Other types of generative models outside of LLMs (e.g. diffusion models) enable the generation of media outside of text like images, videos, and audio. Whether you draw portraits, edit videos, or make PowerPoint presentations for a living, the current state of generative models can likely help you become more efficient. Separately, if you thought you weren’t skilled enough to create images or songs at all, some AI-powered generation tools may convince you otherwise - similar to how Canva made graphic design more accessible for many non-artists years ago. Startups like Midjourney, Ideogram, Genmo, Tome, Playground, and Can of Soup help users create and share images for professional or personal use. Some may continue to build out enterprise features and challenge Adobe and Microsoft, while others may continue to build out social media engagement & e-commerce capabilities through network effects & ads. Video creators & editors - from Instagram stars to blockbuster special effect artists to L&D professionals - can speed up & reduce the cost of their work with products such as Captions*, Wonder Dynamics, Runway, Hypernatural, and Synthesia*. On the cutting-edge of the current generative tech, short-form video (e.g. Pika, Genmo), music (e.g. Oyi Labs, Frequency Labs*, Riffusion), & 3D asset generation (e.g. Sloyd, Rosebud*) show promise, though the longer-term business plans seem less straightforward than those of the image generation and video editing companies. In addition, some digital asset generation like audio/voice seems more challenging to maintain a differentiated product over time, especially as cloud providers expand their offerings. As a final note about this category, the legal and copyright issues are most pronounced here in comparison to other categories, as there are already many lawsuits alleging improper training data and unattributed output.

Personal assistant & coach

I’m convinced that we will eventually have the option for a LLM-powered assistant or coach for the majority of things we do, both at work and in life. I’d personally love a future where wearing some sort of AR device is somewhat socially acceptable, and my device can listen to me talk with a founder, fact-check the conversation in real-time, give me advice on how I could be more helpful or convincing, and automatically follow-up for me after.
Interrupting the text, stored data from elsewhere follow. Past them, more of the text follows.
-- ==== Sys2Proof/Laws/RangeCoder.lean ====
section
/-! SUPPORT. What the primitives of the range decoder do, said once, in numbers: the front byte, one round of NORMALIZE,
NORMALIZE, that each entry point leaves the registers in range, and decoding stages in order (42_excitation.md R160). -/

namespace Sys2Proof.Machine

/-- A front read takes the byte at the index, 0 past the end, and moves the index at most to the end. -/
theorem rdByte_eq {buf : List Byte} {rd : RangeState} (hlen : buf.length < 2048) (hoffs : rd.offs.toNat ≤ buf.length) :
    rdByte buf rd = (buf.getD rd.offs.toNat 0, { rd with offs := BitVec.ofNat 11 (min (rd.offs.toNat + 1) buf.length) }) := by
  unfold rdByte
  split
  · congr 2
    refine BitVec.eq_of_toNat_eq ?_
    rw [BitVec.toNat_add, BitVec.toNat_ofNat, Nat.min_eq_left (by omega)]
    rfl
  · have h : buf.length ≤ rd.offs.toNat := by omega
    have he : BitVec.ofNat 11 (min (rd.offs.toNat + 1) buf.length) = rd.offs := by
      refine BitVec.eq_of_toNat_eq ?_
      rw [BitVec.toNat_ofNat]
      omega
    rw [he, List.getD_eq_default _ _ h]

/-- One round of NORMALIZE on a range of at most 2^23, in numbers. -/
theorem shiftIn_front {buf : List Byte} {rd : RangeState} (hlen : buf.length < 2048)
    (hoffs : rd.offs.toNat ≤ buf.length) (hrng : rd.rng.toNat ≤ 2 ^ 23) (hval : rd.val.toNat < rd.rng.toNat) :
    (shiftIn buf rd).rng.toNat = rd.rng.toNat * 256 ∧
    (shiftIn buf rd).val.toNat =
      rd.val.toNat * 256 + (255 - (rd.rem.toNat * 256 + (buf.getD rd.offs.toNat 0).toNat) / 2 % 256) ∧
    (shiftIn buf rd).rem = buf.getD rd.offs.toNat 0 ∧ (shiftIn buf rd).nbits = rd.nbits + 8 ∧
    (shiftIn buf rd).offs.toNat = min (rd.offs.toNat + 1) buf.length ∧
    (shiftIn buf rd).endOffs = rd.endOffs ∧ (shiftIn buf rd).endWin = rd.endWin ∧
    (shiftIn buf rd).nendBits = rd.nendBits := by
  rw [shiftIn, rdByte_eq hlen hoffs]
  generalize buf.getD rd.offs.toNat 0 = b
  refine ⟨?_, ?_, rfl, rfl, ?_, rfl, rfl, rfl⟩
  · simp only [BitVec.toNat_shiftLeft, Nat.shiftLeft_eq]
    omega
  · have hs : ((((rd.rem ++ b : BitVec 16) >>> 1) &&& 0xFF#16).setWidth 32).toNat =
        (rd.rem.toNat * 256 + b.toNat) / 2 % 256 := by
      have hb := b.isLt
      have happ : (rd.rem ++ b : BitVec 16).toNat = rd.rem.toNat * 256 + b.toNat := by
        rw [BitVec.toNat_append, Nat.shiftLeft_eq, Nat.mul_comm, ← Nat.two_pow_add_eq_or_of_lt hb, Nat.mul_comm]
      rw [BitVec.toNat_setWidth, BitVec.toNat_and, BitVec.toNat_ushiftRight, happ, Nat.shiftRight_eq_div_pow,
        show (0xFF#16).toNat = 2 ^ 8 - 1 from rfl, Nat.and_two_pow_sub_one_eq_mod, Nat.pow_one]
      omega
    have hs' : (BitVec.setWidth 32 ((rd.rem ++ b) >>> 1 &&& 255)).toNat =
        (rd.rem.toNat * 256 + b.toNat) / 2 % 256 := hs
    have hm : ((0x7FFFFFFF : Word)).toNat = 2 ^ 31 - 1 := rfl
    rw [BitVec.toNat_and, hm, Nat.and_two_pow_sub_one_eq_mod,
      BitVec.toNat_add, BitVec.toNat_shiftLeft, Nat.shiftLeft_eq, BitVec.toNat_sub, hs']
    have : (255 : Word).toNat = 255 := rfl
    omega
  · simp only [BitVec.toNat_ofNat]
    omega

/-- NORMALIZE from a nonempty range leaves the registers in range; the window of the raw bits is untouched. -/
theorem normalize_rangeOk {buf : List Byte} {rd : RangeState} (hlen : buf.length < 2048) (h0 : 0 < rd.rng.toNat)
    (hrng : rd.rng.toNat ≤ 2 ^ 31) (hval : rd.val.toNat < rd.rng.toNat) (hoffs : rd.offs.toNat ≤ buf.length)
    (hend : rd.endOffs.toNat ≤ buf.length) (hnend : rd.nendBits.toNat ≤ 32)
    (hwin : rd.endWin.toNat < 2 ^ rd.nendBits.toNat) : RangeOk buf.length (normalize buf rd) := by
  have loop : ∀ (n : Nat) (rd : RangeState), 2 ^ 23 < rd.rng.toNat * 256 ^ n → rd.rng.toNat ≤ 2 ^ 31 →
      rd.val.toNat < rd.rng.toNat → rd.offs.toNat ≤ buf.length → rd.endOffs.toNat ≤ buf.length →
      rd.nendBits.toNat ≤ 32 → rd.endWin.toNat < 2 ^ rd.nendBits.toNat →
      RangeOk buf.length (normalizeLoop buf n rd) := by
    intro n
    induction n with
    | zero => intro rd h1 h2 h3 h4 h5 h6 h7; exact ⟨by simpa [normalizeLoop] using h1, h2, h3, h4, h5, h6, h7⟩
    | succ n ih =>
      intro rd h1 h2 h3 h4 h5 h6 h7
      rw [normalizeLoop]
      split
      · have hle : rd.rng.toNat ≤ 2 ^ 23 := by
          have := BitVec.le_def.mp ‹_›
          simpa using this
        obtain ⟨r, v, _, _, o, e, w, ne⟩ := shiftIn_front hlen h4 hle h3
        refine ih _ ?_ ?_ ?_ ?_ (e ▸ h5) (ne ▸ h6) (by rw [w, ne]; exact h7)
        · rw [r, Nat.mul_assoc, Nat.mul_comm 256]; exact h1
        · omega
        · omega
        · omega
      · refine ⟨?_, h2, h3, h4, h5, h6, h7⟩
        have := mt BitVec.le_def.mpr ‹_›
        simpa using this
  exact loop 3 rd (by omega) hrng hval hoffs hend hnend hwin

@[simp] theorem Coder.checkExh_rd (len : Nat) (c : Coder) : (c.checkExh len).rd = c.rd := by
  unfold Coder.checkExh; split <;> rfl

/-- EXH after the check of a range decoder operation. -/
@[simp] theorem Coder.checkExh_exh (len : Nat) (c : Coder) :
    (c.checkExh len).exh = (c.exh || decide (8 * len < c.rd.tell.toNat)) := by
  unfold Coder.checkExh
  split <;> rename_i h
  · simp only [decide_eq_true (show 8 * len < c.rd.tell.toNat from h), Bool.or_true]
  · simp only [decide_eq_false (show ¬ 8 * len < c.rd.tell.toNat from h), Bool.or_false]

/-- Everything the search of a symbol can answer: from an upper bound above the value, a symbol, its upper bound above the
value and its lower bound at most the value. -/
theorem icdfSearch_bounds {r d : Nat} {ts : List Byte} {u k : Nat} (hu : d < u) :
    d < (icdfSearch r d ts u k).2.1 ∧ (icdfSearch r d ts u k).2.1 ≤ max u (r * 255) ∧
      (icdfSearch r d ts u k).2.2 ≤ d := by
  induction ts generalizing u k with
  | nil => exact ⟨hu, Nat.le_max_left _ _, Nat.zero_le _⟩
  | cons t ts ih =>
    rw [icdfSearch]
    split
    · exact ⟨hu, Nat.le_max_left _ _, ‹_›⟩
    · obtain ⟨h1, h2, h3⟩ := ih (u := r * t.toNat) (k := k + 1) (by omega)
      have ht : r * t.toNat ≤ r * 255 := Nat.mul_le_mul_left r (by have := t.isLt; omega)
      exact ⟨h1, by omega, h3⟩

/-- The symbol found lies in the table when its last byte is 0 (41_range_decoder.md R146). -/
theorem icdfSearch_lt {r d : Nat} {ts : List Byte} {u k : Nat} (h : ts.getLast? = some 0) :
    (icdfSearch r d ts u k).1 < k + ts.length := by
  induction ts generalizing u k with
  | nil => simp at h
  | cons t ts ih =>
    rw [icdfSearch]
    split
    · simp
    · cases ts with
      | nil => simp_all
      | cons t' ts' =>
        have := ih (u := r * t.toNat) (k := k + 1) (by simpa using h)
        simp only [List.length_cons] at this ⊢
        omega

/-- Decoding a symbol keeps the registers in range, whatever the table (41_range_decoder.md R147). -/
theorem Coder.icdf_rangeOk {buf t : List Byte} {c : Coder} (hlen : buf.length < 2048)
    (h : RangeOk buf.length c.rd) : RangeOk buf.length (c.icdf buf t).2.rd := by
  obtain ⟨h1, h2, h3, h4, h5, h6, h7⟩ := h
  obtain ⟨b1, b2, b3⟩ := icdfSearch_bounds (r := c.rd.rng.toNat / 256) (ts := t) (k := 0) h3
  have hb : (icdfSearch (c.rd.rng.toNat / 256) c.rd.val.toNat t c.rd.rng.toNat 0).2.1 ≤ 2 ^ 31 := by omega
  unfold Coder.icdf
  simp only [Coder.checkExh_rd]
  refine normalize_rangeOk hlen ?_ ?_ ?_ h4 h5 h6 h7 <;> simp only [BitVec.toNat_ofNat] <;> omega

/-- Decoding a bit keeps the registers in range (41_range_decoder.md R147). -/
theorem Coder.bitLogp_rangeOk {buf : List Byte} {logp : Nat} {c : Coder} (hlen : buf.length < 2048) (hp : 1 ≤ logp)
    (hp' : logp ≤ 15) (h : RangeOk buf.length c.rd) : RangeOk buf.length (c.bitLogp buf logp).2.rd := by
  obtain ⟨h1, h2, h3, h4, h5, h6, h7⟩ := h
  have hs : (c.rd.rng >>> logp).toNat = c.rd.rng.toNat / 2 ^ logp := by
    rw [BitVec.toNat_ushiftRight, Nat.shiftRight_eq_div_pow]
  have hlo : 2 ^ logp ≤ c.rd.rng.toNat := Nat.le_trans (Nat.pow_le_pow_right (by omega) hp') (by omega)
  have hpos : 0 < c.rd.rng.toNat / 2 ^ logp := Nat.div_pos hlo (by positivity)
  have hhalf : c.rd.rng.toNat / 2 ^ logp ≤ c.rd.rng.toNat / 2 :=
    Nat.div_le_div_left (by simpa using Nat.pow_le_pow_right (n := 2) (by omega) hp) (by omega)
  unfold Coder.bitLogp
  simp only [Coder.checkExh_rd]
  split <;> rename_i hd
  · have hd' : c.rd.val.toNat < (c.rd.rng >>> logp).toNat := BitVec.lt_def.mp (of_decide_eq_true hd)
    exact normalize_rangeOk hlen (by simp only; omega) (by simp only; omega) hd' h4 h5 h6 h7
  · have hd' : ¬ c.rd.val.toNat < (c.rd.rng >>> logp).toNat := fun hlt => hd (decide_eq_true (BitVec.lt_def.mpr hlt))
    refine normalize_rangeOk hlen ?_ ?_ ?_ h4 h5 h6 h7 <;> simp only [BitVec.toNat_sub, hs] <;> omega

/-- A back read takes a byte and moves the count of back bytes at most to the length. -/
theorem rdByteEnd_eq {buf : List Byte} {rd : RangeState} (hlen : buf.length < 2048)
    (hend : rd.endOffs.toNat ≤ buf.length) :
    (rdByteEnd buf rd).2 = { rd with endOffs := BitVec.ofNat 11 (min (rd.endOffs.toNat + 1) buf.length) } := by
  unfold rdByteEnd
  split
  · simp only
    congr 1
    refine BitVec.eq_of_toNat_eq ?_
    rw [BitVec.toNat_add, BitVec.toNat_ofNat, Nat.min_eq_left (by omega)]
    rfl
  · have he : BitVec.ofNat 11 (min (rd.endOffs.toNat + 1) buf.length) = rd.endOffs := by
      refine BitVec.eq_of_toNat_eq ?_
      rw [BitVec.toNat_ofNat]
      omega
    rw [he]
In the meantime, tools to help with writing persuasive emails, navigating internal knowledge bases*, or automating common tasks in the browser seem appropriate and ripe for expansion. The current LLM tech can also already perform well enough to help learners, in school and out, with personalized educational solutions and conversations. Using large models to create compelling, seamless experiences on mobile is quite challenging given latency & compute requirements, which likely makes great products here harder to copy than meets the eye.

Generative model-related startup application ideas I’m less certain of

Some other SaaS replacements

In general, I’m more skeptical of any SaaS disrupter that doesn’t have a strong story against the incumbent and other upstarts in the space. To truly claim LLMs or generative models as the “why now” for a new startup, I’d prefer the existence of some sort of innovator’s dilemma, large product rework, and/or special unattainable resource (e.g. talent) that makes incumbent repositioning challenging. When in doubt, I go to a favorite book of mine, “7 Powers”, on how to build and maintain a moat.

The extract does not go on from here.